The "target" for neuroleptics are mainly D-receptors (see Dopamine).
With the inhibition of the mediator activity of dopamine, not only the antipsychotic activity of antipsychotics is associated, but also the main side effect, called "neuroleptic syndrome" (extrapyramidal disorders similar to parkinsonism). This action is explained by the blocking effect of neuroleptics on the subcortical formations of the brain (black substance and the striatum, tubercular, interlimbic and mesocortical regions), where a significant number of receptors sensitive to dopamine are located. Of the most known neuroleptics, noradrenergic receptors are more strongly affected by aminazine, levomepromazine, thioridazine, dopaminergic - fluorophenazine, haloperidol, sulpiride.
Adverse extrapyramidal effects do not completely correlate with the antipsychotic activity of different neuroleptics, which indicates the unequal sensitivity of various dopaminergic structures of the brain to different chemical compounds; This creates prospects for obtaining neuroleptics with a selective antipsychotic effect without pronounced side effects of extrapyramidal effects. It was also noted that a lesser side effect of extrapyramidal action is usually observed in neuroleptics with greater anticholinergic activity. Indeed, compounds that have anticholinergic properties have an antiparkinsonian effect.
One of the neuroleptics with pronounced antipsychotic activity, which does not cause extrapyramidal side effect, is azaleptin (syn: clozapine, leponex) - a derivative of piperazino-dibenzodiazepine.

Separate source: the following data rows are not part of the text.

-- ==== Sys2Proof/Machine/NoneRow.lean ====
section
/-! DEFINITION. The NONE rows: "no operation" (R121, R202). Only the cursor advances. -/

namespace Sys2Proof.Machine

/-- NONE (R121). -/
def execNone (s : State) : Host.Outcome State Fault Refusal := runRow .none id s

/-- NONE.V1 (R202): a row with FT = 0 is not cut and not touched. -/
def execNoneV1 (s : State) : Host.Outcome State Fault Refusal := runSpecial .none .b1 id s

/-- NONE.V2 (R202). -/
def execNoneV2 (s : State) : Host.Outcome State Fault Refusal := runSpecial .none .b2 id s

/-- NONE.V3 (R202). -/
def execNoneV3 (s : State) : Host.Outcome State Fault Refusal := runSpecial .none .b3 id s

/-- NONE.V4 (R202). -/
def execNoneV4 (s : State) : Host.Outcome State Fault Refusal := runSpecial .none .b4 id s

/-- NONE.V6 (R202). -/
def execNoneV6 (s : State) : Host.Outcome State Fault Refusal := runSpecial .none .b6 id s

/-- NONE.V8 (R202). -/
def execNoneV8 (s : State) : Host.Outcome State Fault Refusal := runSpecial .none .b8 id s

end Sys2Proof.Machine
end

It should be noted that the neuroleptics that cause more pronounced extrapyramidal phenomena have the strongest catalytic activity under the experimental conditions, which can explain the blocking of dopamine receptors and allows us to foresee the possibility of extrapyramidal disorders on the basis of the experimental study.
The effect on the central dopamine receptors explains the mechanism of some of the endocrine disorders caused by neurolepticamine, including stimulation of lactation. By blocking the dopamine receptors of the pituitary gland, neuroleptics increase the secretion of prolactin. Acting on the hypothalamus, neuroleptics also inhibit the secretion of corticotropin and growth hormone.
Pharmacokinetically, most neuroleptics are characterized by good absorption at different routes of administration (by mouth, intramuscularly). They penetrate the blood-brain barrier, but accumulate in the brain in much smaller quantities than in the internal organs (liver, lungs). Metabolised in the liver and excreted in significant quantities with urine, in part - with feces.
Most "conventional" neuroleptics have a relatively short half-life in the body and have a short-term effect after a single administration. Special preparations of prolonged action have been created (see Fluorphenazine-decanoate, Flushpyrilene, Pimozide, etc.), which have a long-term effect with parenteral administration or ingestion.